Material to process:
-- ==== Sys2Proof/Machine/Ops.lean ====
section
/-! DEFINITION. The named operations over the state: reading and updating one input, lane, drive or link, posting
events, and ending a command. -/

namespace Sys2Proof.Machine

/-- Apply a function to every element of a fixed family. -/
def mapAll {α : Type} {n : Nat} (f : α → α) (v : Vector α n) : Vector α n := Vector.ofFn fun i => f v[i]

/-- The three lanes in ascending order. -/
def allLanes : List (Fin 3) := [0, 1, 2]

/-- The sixteen inputs in ascending order. -/
def allInputs : List (Fin 16) := [0, 1, 2, 3, 4, 5, 6, 7, 8, 9, 10, 11, 12, 13, 14, 15]

/-- The ten drives in ascending order. -/
def allDrives : List (Fin 10) := [0, 1, 2, 3, 4, 5, 6, 7, 8, 9]

/-- The eight slots in ascending order. -/
def allSlots : List (Fin 8) := [0, 1, 2, 3, 4, 5, 6, 7]

/-! ### One element of a block -/

/-- What the part keeps for an input. -/
def State.input (s : State) (d : Fin 16) : Input := s.inputs[d]

/-- The state with one input replaced. -/
def State.setInput (s : State) (d : Fin 16) (x : Input) : State := { s with inputs := s.inputs.set d x }

/-- A lane machine. -/
def State.lane (s : State) (i : Fin 3) : Lane := s.sched.lanes[i]

/-- The state with one lane machine replaced; no drive is touched. -/
def State.setLane (s : State) (i : Fin 3) (x : Lane) : State :=
  { s with sched := { s.sched with lanes := s.sched.lanes.set i x } }

/-- A lamp drive. -/
def State.drive (s : State) (k : Fin 10) : Drive := s.drives[k]

/-- The state with one drive replaced. -/
def State.setDrive (s : State) (k : Fin 10) (x : Drive) : State := { s with drives := s.drives.set k x }

/-- What the DFE keeps for a lane. -/
def State.dfeLane (s : State) (i : Fin 3) : DfeLane := s.dfeLanes[i]

/-- The state with one lane's DFE part replaced. -/
def State.setDfeLane (s : State) (i : Fin 3) (x : DfeLane) : State := { s with dfeLanes := s.dfeLanes.set i x }

/-- A link interface. -/
def State.link (s : State) (l : LinkId) : LinkInterface := s.links.get l

/-- The state with one link interface replaced. -/
def State.setLink (s : State) (l : LinkId) (x : LinkInterface) : State := { s with links := s.links.set l x }

/-- The pending aspect of a lane (R103). -/
def State.aspect (s : State) (i : Fin 3) : Option Aspect := s.meter.aspects[i]

/-- The state with one lane's pending aspect replaced. -/
def State.setAspectOf (s : State) (i : Fin 3) (a : Option Aspect) : State :=
  { s with meter := { s.meter with aspects := s.meter.aspects.set i a } }

/-- The meter mode. -/
def State.mode (s : State) : Mode := s.meter.mode

/-! ### Codes that cross a link -/

/-- Link numbers: 1 Link L, 2 Link C (9.1). -/
def linkNumber : LinkId → Nat
  | .L => 1
  | .C => 2

/-- The other link. -/
def otherLink : LinkId → LinkId
  | .L => .C
  | .C => .L

/-- Meter mode codes (5.). -/
def Mode.code : Mode → Nat
  | .dark => 0 | .startup => 1 | .metering => 2 | .hold => 3 | .shutdown => 4 | .manual => 5 | .faultDark => 6

/-- Event kind codes (9.1). -/
def EventKind.code : EventKind → Nat
  | .reset => 1 | .modeChange => 2 | .intervalClosed => 3 | .markEarly => 4 | .markMissed => 5 | .detFault => 6
  | .detRecovered => 7 | .lampWarn => 8 | .laneFault => 9 | .meterFault => 10 | .faultCleared => 11
  | .linkAbsent => 12 | .linkPresent => 13 | .supervisionViolation => 14 | .orderExpired => 15
  | .orderWithdrawn => 16 | .holdExpired => 17 | .holdEndedSpill => 18 | .holdWithdrawn => 19 | .queueFloorOn => 20
  | .queueFloorOff => 21 | .spillOn => 22 | .spillOff => 23 | .rateFallback => 24 | .planApplied => 25
  | .planInvalid => 26 | .stagingTimeout => 27 | .overflow => 28

/-- Status codes (8.2). -/
def Status.code : Status → Nat
  | .accepted => 0 | .badFrame => 1 | .unknownKind => 2 | .notPermitted => 3 | .wrongMode => 4 | .wrongState => 5
  | .busy => 6 | .range => 7 | .locked => 8 | .notOpen => 9 | .notOwner => 10 | .noReply => 11

/-- A detail of two bytes, first byte high (9.1). -/
def twoBytes (hi lo : Nat) : Nat := hi * 256 + lo

/-! ### Events (R155) -/

/-- The depth of an event queue. -/
def eventDepth : Nat := 32

/-- One queue takes or discards its copy of an entry (R155). -/
def EventQueue.offer (q : EventQueue) (e : Event) : EventQueue :=
  if q.entries.length < eventDepth ∧ q.mark = false then { q with entries := q.entries ++ [e] }
  else { q with mark := true, discards := min (q.discards + 1) 65535 }

/-- Offer an entry to both queues. -/
def State.postEntry (s : State) (e : Event) : State :=
  { s with events := { L := s.events.L.offer e, C := s.events.C.offer e } }

/-- Post an event stamped with the interval counter's reading at this moment (R36, R155). -/
def State.post (s : State) (kind : EventKind) (subject detail : Nat) : State :=
  s.postEntry { kind := kind, subject := subject, detail := detail, number := s.counter.number, elapsed := s.counter.elapsed }

/-! ### The attention lines and the end of a command (R152) -/

/-- Whether a link's attention line is to be asserted (R152). -/
def attentionWanted (s : State) (l : LinkId) : Bool :=
  decide ((s.link l).threshold ≤ (s.events.get l).entries.length) ||
    ((s.link l).attnOnRecord && !(s.records.get l).isEmpty)

/-- Both lines judged from the queues and configurations as they stand (R152). -/
def State.judgeLines (s : State) : State :=
  { s with links :=
      { L := { s.links.L with attention := attentionWanted s .L }
        C := { s.links.C with attention := attentionWanted s .C } } }

/-- The end of every command: both attention lines follow the queues, and the machine goes on. -/
def finish (s : State) : Host.Outcome State Fault Refusal := .next s.judgeLines

/-! ### Replies -/

/-- What the block that owns a request makes of it: the state after it, the status and the reply payload. -/
structure Answer where
  state   : State
  status  : Status
  payload : List Byte
deriving DecidableEq, Repr

/-- A request carried out. -/
def accept (s : State) (payload : List Byte) : Answer := { state := s, status := .accepted, payload := payload }

/-- A request refused with an empty payload. -/
def refuse (s : State) (status : Status) : Answer := { state := s, status := status, payload := [] }

/-- A request refused with RANGE and a field index (8.2). -/
def refuseRange (s : State) (index : Nat) : Answer := { state := s, status := .range, payload := [byte index] }

end Sys2Proof.Machine
end

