-- ==== Sys2Proof/Machine/Links.lean ====
section
/-! DEFINITION. The link interfaces: link states and supervision (R147 to R150), taking a frame (R144 to R146), replies,
and the requests about links and readout (R38 to R40, R151, R156 to R160). -/

namespace Sys2Proof.Machine

/-! ### Supervision -/

/-- Whether a valid frame is a supervising frame (R147). -/
def supervises (x : LinkInterface) (isKeepalive : Bool) : Bool := x.tHi == 0 || !x.keepaliveOnly || isKeepalive

/-- The staging claim released if a link holds it (R137). -/
def releaseClaim (l : LinkId) (s : State) : State :=
  match s.plans.claim with
  | some c => if c.holder = l then { s with plans := { s.plans with claim := none } } else s
  | none => s

/-- A link's rate order replaced. -/
def putOrder (l : LinkId) (o : Option RateOrder) (s : State) : State :=
  { s with rate := { s.rate with orders := s.rate.orders.set l o } }

/-- A standing order is removed with an event, and the rate recombines while engaged (R56, R57). -/
def removeOrder (l : LinkId) (kind : EventKind) (s : State) : State :=
  match s.rate.orders.get l with
  | some _ => recombine ((putOrder l none s).post kind (linkNumber l) 0)
  | none => s

/-- A hold is ended if a link owns it (R101). -/
def withdrawHold (l : LinkId) (s : State) : State :=
  match s.meter.hold with
  | some h => if h.owner = l then endHold .holdWithdrawn 0 s else s
  | none => s

/-- MANUAL ends if the link is Link L (R105). -/
def withdrawManual (l : LinkId) (s : State) : State :=
  if l = .L ∧ s.mode = .manual then endManual .manualWithdrawn s else s

/-- A link becomes ABSENT: LINK_ABSENT, then its standing state is withdrawn in the order of R150. -/
def becomeAbsent (l : LinkId) (s : State) : State :=
  let s := (s.setLink l { s.link l with state := .absent }).post .linkAbsent (linkNumber l) 0
  let s := removeOrder l .orderWithdrawn s
  let s := withdrawManual l (withdrawHold l s)
  resolve (putRequest l .none (releaseClaim l s))

/-- A supervision violation, 1 EARLY or 2 LATE: the count rises, the window restarts, and at the configured count the
link becomes ABSENT (R149). -/
def violate (l : LinkId) (code : Nat) (s : State) : State :=
  let n := (s.link l).violations + 1
  let s := s.setLink l { s.link l with violations := n, window := 0 }
  let s := s.post .supervisionViolation (linkNumber l) (twoBytes code n)
  if (s.link l).count ≤ n then becomeAbsent l s else s

/-- A link becomes PRESENT; the detail gives the state left (R148). The window is set to 0 with supervision off too
(DESIGN CHOICE, log entry 38). -/
def becomePresent (l : LinkId) (left : Nat) (s : State) : State :=
  (s.setLink l { s.link l with state := .present, violations := 0, window := 0 }).post .linkPresent (linkNumber l) left

/-- Whether a valid frame makes its link PRESENT (R148). -/
def makesPresent (x : LinkInterface) (isKeepalive : Bool) : Bool :=
  match x.state with
  | .silent => true
  | .absent => supervises x isKeepalive
  | .present => false

/-- What a valid frame does to link state and supervision, before its request is judged (R146 to R149). -/
def takeFrame (l : LinkId) (isKeepalive : Bool) (s : State) : State :=
  let x := s.link l
  match x.state with
  | .silent => becomePresent l 1 s
  | .absent => if supervises x isKeepalive then becomePresent l 2 s else s
  | .present =>
    if x.tHi ≠ 0 ∧ supervises x isKeepalive = true then
      if x.window < x.tLo * 10 then violate l 1 s else s.setLink l { x with violations := 0, window := 0 }
    else s

/-! ### Taking a request (R144 to R146) -/

/-- The transaction of a link ends. -/
def endTransaction (l : LinkId) (s : State) : State := s.setLink l { s.link l with transaction := .idle }

/-- A reply becomes the link's last reply (R145). -/
def storeReply (l : LinkId) (r : Reply) (s : State) : State := s.setLink l { s.link l with lastReply := r }

/-- A request from a valid frame: link state and supervision first, then the request at its owner if it is permitted on
the link, then the one resolution of a link that the frame has made PRESENT (R91, R146, R148). A wish that the request
itself judges (LOCK LIMITS, SELECT PLAN, CLEAR FAULT (meter)) is judged with the resolved request from before the frame
(DESIGN CHOICE, log entry 35). -/
def judgeRequest (l : LinkId) (isKeepalive : Bool) (permitted : Permitted) (handle : State → Answer) (s : State) : Answer :=
  let s1 := takeFrame l isKeepalive s
  let a := if permitted.allows l then handle s1 else refuse s1 .notPermitted
  if makesPresent (s.link l) isKeepalive then { a with state := resolve a.state } else a

/-- The end of a transaction that carries a valid frame of a kind, with the block's handling of its request. The request
of a transaction that a reset has cut short is not taken (R144). -/
def serve (l : LinkId) (kind tag : Byte) (permitted : Permitted) (handle : State → Answer) (s : State) : State :=
  if (s.link l).transaction = .cutShort then endTransaction l s
  else
    let a := judgeRequest l (kind == 0x02) permitted handle (endTransaction l s)
    storeReply l { kind := kind, tag := tag, status := a.status, payload := a.payload } a.state

/-- A request that carries no payload (RANGE with field index 255 otherwise). -/
def withoutPayload (p : List Byte) (handle : State → Answer) (s : State) : Answer :=
  if p.isEmpty then handle s else refuseRange s 255

/-- A request whose payload has one length (RANGE with field index 255 otherwise). -/
def withLength (n : Nat) (p : List Byte) (handle : State → Answer) (s : State) : Answer :=
  if p.length = n then handle s else refuseRange s 255

/-- A request whose fields pass their checks (RANGE with the first failing field's index otherwise). -/
def withFields (checks : List FieldCheck) (handle : State → Answer) (s : State) : Answer :=
  match firstFailure checks with
  | some index => refuseRange s index
  | none => handle s

/-- A request refused unless its link is PRESENT (WRONG_STATE otherwise). -/
def whenPresent (l : LinkId) (handle : State → Answer) (s : State) : Answer :=
  if present s l then handle s else refuse s .wrongState

/-! ### Chip select, bad frames, unknown kinds, NOP -/

/-- CHIP_SELECT_ASSERTED (R145). -/
def execChipSelectAsserted (l : LinkId) (s : State) : Host.Outcome State Fault Refusal :=
  finish (s.setLink l { s.link l with transaction := .active (s.link l).lastReply })

/-- BAD_FRAME (R144). -/
def execBadFrame (l : LinkId) (bytes : List Byte) (s : State) : Host.Outcome State Fault Refusal :=
  finish (if (s.link l).transaction = .cutShort then endTransaction l s
    else storeReply l { kind := bytes.getD 0 0, tag := bytes.getD 1 0, status := .badFrame, payload := [] } (endTransaction l s))

/-- UNKNOWN_KIND (R146). -/
def execUnknownKind (l : LinkId) (kind tag : Byte) (_payload : List Byte) (s : State) : Host.Outcome State Fault Refusal :=
  finish (serve l kind tag .either (fun s => refuse s .unknownKind) s)

/-- NOP: a valid frame whose last reply stands as it is (R145). -/
def execNop (l : LinkId) (_tag : Byte) (_payload : List Byte) (s : State) : Host.Outcome State Fault Refusal :=
  finish (if (s.link l).transaction = .cutShort then endTransaction l s
    else (judgeRequest l false .either (fun s => accept s []) (endTransaction l s)).state)

/-- KEEPALIVE (R147). -/
def execKeepalive (l : LinkId) (tag : Byte) (payload : List Byte) (s : State) : Host.Outcome State Fault Refusal :=
  finish (serve l 0x02 tag .either (withoutPayload payload fun s => accept s []) s)

/-! ### CONFIGURE LINK (R151, R40) -/

/-- A record queue under a new depth: the newest records are kept (R40). -/
def trimRecords (depth : Nat) (q : List IntervalRecord) : List IntervalRecord := q.drop (q.length - depth)

/-- The configuration a payload holds. The window is set to 0 also where it does not run afterwards, on a link that is not
PRESENT or with supervision off (DESIGN CHOICE, log entry 38). -/
def configured (p : List Byte) (x : LinkInterface) : LinkInterface :=
  { x with tLo := word16At p 0, tHi := word16At p 2, count := byteAt p 4, keepaliveOnly := byteAt p 5 == 1,
           depth := byteAt p 6, threshold := byteAt p 7, attnOnRecord := byteAt p 8 == 1, violations := 0,
           window := 0 }

/-- An accepted CONFIGURE LINK. -/
def configureLink (l : LinkId) (p : List Byte) (s : State) : Answer :=
  let s := s.setLink l (configured p (s.link l))
  accept { s with records := s.records.set l (trimRecords (byteAt p 6) (s.records.get l)) } []

/-- CONFIGURE LINK. -/
def execConfigureLink (l : LinkId) (tag : Byte) (payload : List Byte) (s : State) : Host.Outcome State Fault Refusal :=
  finish (serve l 0x03 tag .either
    (withLength 9 payload (withFields (configChecks payload) (configureLink l payload))) s)

/-! ### READ STATUS (R159) -/

/-- A bit for each drive, drive 1 first. -/
def driveBits (f : Drive → Bool) (s : State) : Nat := bitsToNat (allDrives.map fun k => f (s.drive k))

/-- The present faults of an input (R20). -/
def faultBits (x : Input) : Nat := bitsToNat [x.faultStuck, x.faultChatter, x.faultOff]

/-- The lane numbers of the ring, head first, 0 beyond its length (R86). -/
def ringBytes (ring : List (Fin 3)) : List Byte :=
  [0, 1, 2].map fun k => byte (match ring[k]? with
    | some i => i.val + 1
    | none => 0)

/-- Offsets 0 to 13: modes, requests, slots, lock and rate. -/
def statusMeter (s : State) : List Byte :=
  [byte s.mode.code, byte s.meter.phase.code, byte s.meter.resolved.code, byte (s.meter.requests.L).code,
   byte (s.meter.requests.C).code, byte (slotCode s.plans.active), byte (slotCode s.plans.pendingSlot),
   byte (flagCode s.locked)] ++ rateBytes s.rate.inForce ++
  [byte (bitsToNat [s.rate.floorActive, s.rate.spillActive])]

/-- Offsets 14 to 40: lanes, ring, links, claim, queues, interval, hold and aspects. -/
def statusStanding (l : LinkId) (s : State) : List Byte :=
  allLanes.map (fun i => byte (s.lane i).state.code) ++ [byte s.sched.ring.length] ++ ringBytes s.sched.ring ++
  [byte (s.link .L).state.code, byte (s.link .C).state.code] ++
  (match s.plans.claim with
    | some c => [byte (linkNumber c.holder), byte (c.target.val + 1)] ++ be16 c.timer
    | none => [0, 0, 0, 0]) ++
  [byte (s.events.get l).entries.length, byte (s.records.get l).length] ++
  be16 s.counter.number ++ be16 s.counter.elapsed ++
  (match s.meter.hold with
    | some h => [byte (linkNumber h.owner)] ++ be32 h.timer
    | none => [0, 0, 0, 0, 0]) ++
  allLanes.map (fun i => byte (aspectCode (s.aspect i)))

/-- Offsets 41 to 67: the latched fault summary and the requesting link's overflow mark. -/
def statusFaults (l : LinkId) (s : State) : List Byte :=
  be16 (driveBits Drive.commanded s) ++ be16 (driveBits Drive.sensed s) ++
  be16 (driveBits (fun d => d.out.isLatched) s) ++ be16 (driveBits (fun d => d.lit.isLatched) s) ++
  [byte (bitsToNat (allLanes.map (isFaulted s) ++ [conflictHeld s]))] ++
  allInputs.map (fun d => byte (faultBits (s.input d))) ++
  [byte (bitsToNat (allLanes.map (substitutionInForce s))), byte (flagCode (s.events.get l).mark)]

/-- The 68-byte snapshot (R159). -/
def statusBytes (l : LinkId) (s : State) : List Byte := statusMeter s ++ statusStanding l s ++ statusFaults l s

/-- READ STATUS. -/
def execReadStatus (l : LinkId) (tag : Byte) (payload : List Byte) (s : State) : Host.Outcome State Fault Refusal :=
  finish (serve l 0x04 tag .either (withoutPayload payload fun s => accept s (statusBytes l s)) s)

/-- The capabilities table (R160). -/
def capabilities : List Byte := [1, 1, 3, 16, 10, 8, 32, 2, 8, 48, 250, 16]

/-- READ CAPABILITIES (R160). -/
def execReadCapabilities (l : LinkId) (tag : Byte) (payload : List Byte) (s : State) : Host.Outcome State Fault Refusal :=
  finish (serve l 0x07 tag .either (withoutPayload payload fun s => accept s capabilities) s)

/-! ### Event and record queues (R38, R39, R156 to R158) -/

/-- The OVERFLOW entry of a queue at the counter's reading (R158). -/
def overflowEntry (s : State) (q : EventQueue) : Event :=
  { kind := .overflow, subject := 0, detail := q.discards, number := s.counter.number, elapsed := s.counter.elapsed }

/-- A queue left with some of its entries: if its overflow mark was set, OVERFLOW is appended and the mark cleared
(R158). -/
def EventQueue.leave (q : EventQueue) (rest : List Event) (overflow : Event) : EventQueue :=
  if q.mark then { entries := rest ++ [overflow], mark := false, discards := 0 } else { q with entries := rest }

/-- A link's event queue replaced. -/
def putEvents (l : LinkId) (q : EventQueue) (s : State) : State := { s with events := s.events.set l q }

/-- An accepted READ EVENTS for up to `n` entries (R156). -/
def readEvents (l : LinkId) (n : Nat) (s : State) : Answer :=
  let q := s.events.get l
  let taken := q.entries.take n
  let q' := q.leave (q.entries.drop n) (overflowEntry s q)
  accept (putEvents l q' s) ([byte taken.length, byte q'.entries.length] ++ (taken.map Event.bytes).flatten)

/-- READ EVENTS. -/
def execReadEvents (l : LinkId) (tag : Byte) (payload : List Byte) (s : State) : Host.Outcome State Fault Refusal :=
  finish (serve l 0x05 tag .either
    (withLength 1 payload (withFields [(inRange 1 16 (byteAt payload 0), 0)] (readEvents l (byteAt payload 0)))) s)

/-- An accepted FLUSH (events) (R157). -/
def flushEvents (l : LinkId) (s : State) : Answer :=
  accept (putEvents l ((s.events.get l).leave [] (overflowEntry s (s.events.get l))) s) []

/-- FLUSH (events). -/
def execFlushEvents (l : LinkId) (tag : Byte) (payload : List Byte) (s : State) : Host.Outcome State Fault Refusal :=
  finish (serve l 0x08 tag .either (withoutPayload payload (flushEvents l)) s)

/-- A link's record queue replaced. -/
def putRecords (l : LinkId) (q : List IntervalRecord) (s : State) : State := { s with records := s.records.set l q }

/-- An accepted READ RECORD (R38). -/
def readRecord (l : LinkId) (s : State) : Answer :=
  match s.records.get l with
  | r :: rest => accept (putRecords l rest s) r.bytes
  | [] => accept s []

/-- READ RECORD. -/
def execReadRecord (l : LinkId) (tag : Byte) (payload : List Byte) (s : State) : Host.Outcome State Fault Refusal :=
  finish (serve l 0x06 tag .either (withoutPayload payload (readRecord l)) s)

/-- FLUSH (records) (R39). -/
def execFlushRecords (l : LinkId) (tag : Byte) (payload : List Byte) (s : State) : Host.Outcome State Fault Refusal :=
  finish (serve l 0x09 tag .either (withoutPayload payload fun s => accept (putRecords l [] s) []) s)

end Sys2Proof.Machine
end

What the task asks:
Write out exactly the lines above between the line with "payload := a.payload" and the line with "def withoutPayload (p", inclusive, and nothing beyond them.

Expected answer:
    storeReply l { kind := kind, tag := tag, status := a.status, payload := a.payload } a.state

/-- A request that carries no payload (RANGE with field index 255 otherwise). -/
def withoutPayload (p : List Byte) (handle : State → Answer) (s : State) : Answer :=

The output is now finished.